Statistique du chômage en Suisse

Les chiffres du chômage pour la Suisse seront publiés le 8 avril. Il faudra s’attendre à une tendance haussière, passant de 2,3 % à désormais 2,6 %. Ce n’est que grâce au soutien du chômage partiel accordé par la Confédération que cette hausse reste modérée.

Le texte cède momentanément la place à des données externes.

-- ==== Sys2Proof/Tests/Slice0.lean ====
section
/-! SUPPORT. The tests: ill-formed commands refused, small facts worked by hand from the rules, and for every statement with hypotheses a
state and operands that meet them. -/

namespace Sys2Proof.Tests

open Sys2Proof Sys2Proof.Machine

/-- The AON domain powered, PWR_OK and FLOW_OK high, at a step of start-up. -/
def atStep (x : Step_) : State :=
  { State.reset with start := { State.reset.start with aon := true, pwrOk := true, flowOk := true, step := x } }

/-- The controller in READY: the control clock locked, SD11 and SD13 in RUN. -/
def running : State :=
  { State.reset with
    start := { State.reset.start with aon := true, pwrOk := true, flowOk := true, step := .ready, ready := true }
    clk := { State.reset.clk with pllOn := true, lock := true, everLock := true, csync := true, warden := true }
    rings := { State.reset.rings with armed := true }
    doms := Tab.ofFn [43, 45] fun _ => { st := .run } }

/-- The same with the management bus up: a valid address, PMB_EN set. -/
def onSmbus : State :=
  { running with
    smb := { running.smb with valid := true }
    win := { running.win with gctrl := 1 } }

theorem running_window : running.MboxReady .window :=
  ⟨by decide, by decide, by decide, by decide, by decide, (by decide : running.windowUp = true)⟩

theorem onSmbus_pmbus : onSmbus.MboxReady .pmbus :=
  ⟨by decide, by decide, by decide, by decide, by decide,
    (by decide : onSmbus.traysUp = true ∧ onSmbus.smb.valid = true ∧ wbit onSmbus.win.gctrl 0 = true)⟩

theorem running_access : running.WindowReady := ⟨by decide, by decide, by decide⟩

/-- A command's context: ring 0, no flags. -/
def x0 : CmdCtx := { ring := 0, index := 0, tag := 0, fence := false, link := false, intr := false, quiet := false }

/-- An Ebsis request of zeros. -/
def r0 : EbsisReq := { seq := 0, target := 0, value := 0, value2 := 0, word3 := 0 }

/-- An order's header of zeros. -/
def h0 : CmdHdr := { gen := 0, addr := 0, seq := 0 }

/-- A host command of ring 0 is accepted at once in `running`, whatever its opcode. -/
theorem running_host (op : Nat) : running.HostReady x0 op := by
  have a : ∀ s : State, s.adopting = false → s.clk.fsReset = false → s.rings.complOut = [] → s.rings.complWait = [] → s.rings.waitLog = [] →
      s.rings.flights = [] → s.mustWait x0 op = false := by
    intro s h1 h2 h3 h4 h5 h6
    simp [State.mustWait, State.complFull, h1, h2, h3, h4, h5, h6, x0, complDepth]
  refine ⟨by decide, a running (by decide) rfl rfl rfl rfl rfl, ?_, rfl⟩
  have b : ∀ s : State, s.start.ready = true → s.stopq.active = false → s.stateRefused op = false := by
    intro s h1 h2; simp [State.stateRefused, h1, h2]
  exact b running rfl rfl


/-- `running` with group 5 set and the pace logic as given. -/
def paceRun (p : Pace) : State := { running with pace := { p with ctrl := 0xE0051090 } }

/-- `running` with cell 0 as given. -/
def cellOf (x : Cell) : State := { running with cells := [(0, x)] }

/-! ### Well-formed commands: each check refuses an ill-formed one -/

theorem test_boot_refuses_three_readbacks : wellFormed (.wardenBootEnd true true true 0 [1700, 1700, 1700]) = false := by decide
theorem test_rcFieldRead_refuses_nine_bytes : wellFormed (.rcFieldRead 0x100 9) = false := by decide
theorem test_writeNotWhole_refuses_whole : wellFormed (.writeNotWhole 0x104 4) = false := by decide
theorem test_writeNotWhole_takes_byte : wellFormed (.writeNotWhole 0x104 1) = true := by decide
theorem test_unassigned_refuses_factory_range : wellFormed (.unassignedAccess 0x8000 true) = false := by decide
theorem test_ftLocked_refuses_other_ranges : wellFormed (.ftLockedAccess 0x7FFC true) = false := by decide
theorem test_chainBreak_refuses_crossed_parts : wellFormed (.chainBreak 0 20 10 0) = false := by decide
theorem test_patchData_refuses_short : wellFormed (.patchData .window 1 0 [1, 2, 3]) = false := by decide
theorem test_polLoad_refuses_short_digest : wellFormed (.polLoad .window 1 0 64 [1]) = false := by decide
theorem test_mboxUnknownOp_refuses_known : wellFormed (.mboxUnknownOp .window 1 12) = false := by decide
theorem test_descriptorFetched_refuses_half : wellFormed (.descriptorFetched 0 (List.replicate 8 0)) = false := by decide
theorem test_unknownOpcode_refuses_listed : wellFormed (.unknownOpcode x0 0x17) = false := by decide
theorem test_paceReservedFrame_refuses_quota : wellFormed (.paceReservedFrame (BitVec.ofNat 56 (5 * 2 ^ 52))) = false := by decide
theorem test_unknownKind_refuses_listed : wellFormed (.unknownKind 9 r0) = false := by decide
theorem test_reservedOp_refuses_listed : wellFormed (.reservedOp 0 h0 8) = false := by decide
theorem test_reservedFrame_refuses_listed : wellFormed (.reservedFrame 0 0) = false := by decide
theorem test_stageLaw_refuses_short_record : wellFormed (.stageLaw x0 0 0 { words := [1], ok := true }) = false := by decide
theorem test_setBudget_refuses_short : wellFormed (.setBudget x0 true 0 [1]) = false := by decide
theorem test_setClassWeights_refuses_short : wellFormed (.setClassWeights x0 0 1 [1]) = false := by decide
theorem test_setLimits_refuses_short : wellFormed (.setLimits x0 1 [1]) = false := by decide
theorem test_setSequence_refuses_short_list : wellFormed (.setSequence x0 0 1 0 0 { words := [1], ok := true }) = false := by decide
theorem test_setSense_refuses_short : wellFormed (.setSense x0 0 1 [1]) = false := by decide
theorem test_mfrMboxCmd_refuses_short_data : wellFormed (.mfrMboxCmd .good 1 1 [0, 0, 0, 0] (some [1])) = false := by decide
theorem test_commandAccept_refuses_five : wellFormed (.commandAccept (List.replicate 5 { words := [], ok := true })) = false := by decide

Les chiffres de la performance sont dans le rouge vif

Le mois de mars, et donc le premier trimestre de 2020, sont déjà passés. A ce jour, le bilan de l'année est tout sauf réjouissant pour les investisseurs. Ce mois, il y a eu de véritables soldes et bon nombre d'investisseurs se sont réfugiés dans la liquidité. Presque toutes les catégories de placement ont été touchées par cette vague de vente en mars. Les actions des marchés émergents ont été les plus affectées, ayant perdu plus de 15 % de leur valeur en mars. Même sur les bourses européennes et américaines, il y a eu de fortes baisses (-14,9 %) respectivement (-12,6 %). D'un point de vue relatif, le marché des actions suisses s'est plutôt bien maintenu, avec une baisse de 4,9 %. Il faut dire que la constitution défensive de l'indice a, une fois de plus, aidé: Nestlé, Novartis et Roche constituent environ la moitié de l'indice et les actions ont pu très largement se soustraire de la pression à la vente. Normalement, les autres catégories de placement devraient pouvoir amortir les pertes ou les compenser en cas de baisses aussi fortes des actions. Pourtant, ce n'était pas le cas en mars. Le Swiss Bond Index, qui comprend toutes les obligations Investment Grade, a même perdu 5 %. Les obligations à haut rendement ont carrément enregistré des baisses mensuelles à plus de 10 %. Même les fonds immobiliers suisses ont essuyé une perte d'un peu plus de 6 % de leur valeur en mars. Seul l'or, valeur refuge par excellence, a pu échapper à la tendance et progresser près de 2 %. Pour une fois, la diversification n'a pas vraiment porté ses fruits. De telles situations se présentent toujours à court terme lors de fortes baisses sur les marchés et ont beaucoup liées à des facteurs techniques. Les appels dits de marge font que les spéculateurs sont obligés de mettre des liquidités à disposition de suite. Tout ce qui a encore un rendement positif est alors vendu. Même les fonds de placement mixtes sont contraints d'aliéner des actifs en raison des rachats de parts. Mais dès que ces fortes vagues de ventes se calment de nouveau, le marché ne tarde pas à se diversifier. Les corrélations entre les catégories de placement reviennent à la normale et une large diversification porte à nouveau ses fruits.

 

Quid avec les «shutdown»?

Le nombre de nouvelles infections par le coronavirus continue d'augmenter dans monde. En même temps, les répercussions économiques de ces confinements sont dramatiques et gagnent en ampleur. Au second trimestre, l'économie globale devrait enregistrer un repli jamais vu de la croissance. Par ailleurs, la population peine à rester patiente. Aux gouvernements maintenant de se déterminer à partir de quand une normalisation progressive et un assouplissement des mesures seront appro-priées. Il faudra bientôt aborder les stratégies «exit» pour s'en sortir. Nul doute qu'un coup de pouce en ce sens viendra des faits avérés sur le Covid-19 et du grand nombre de données médicales actuellement disponibles. Cette semaine, une étude a par ailleurs été publiée dans la revue médicale renommée «The Lancet», dans laquelle le taux effectif des décès en cas de contamination au Coronavirus se monte à près de 0,7 % seulement. Ce chiffre serait donc nettement inférieur à ce qui était supposé à ce jour, mais force est de constater que le virus reste encore environ sept fois plus mortel qu'un virus moyen de la grippe. Malheureusement, ce n'est qu'après la pandémie que nous en connaîtrons les détails. Cela rend la situation très difficile aussi bien pour le Conseil fédéral que pour les virologues et les économistes de tirer les bonnes conclusions. A notre niveau, penser à des scénarios peut nous aider. Dans notre scénario principal, nous tablons toujours et encore sur un net effondrement de l'économie au premier semestre, suivi par une stabilisation et une reprise au second. Beaucoup de facteurs négatifs sont d'ores et déjà intégrées aux cours sur les marchés financiers. Nous recommandons donc de s'en tenir à l'allocation d'actifs établie et à la stratégie de placement définie.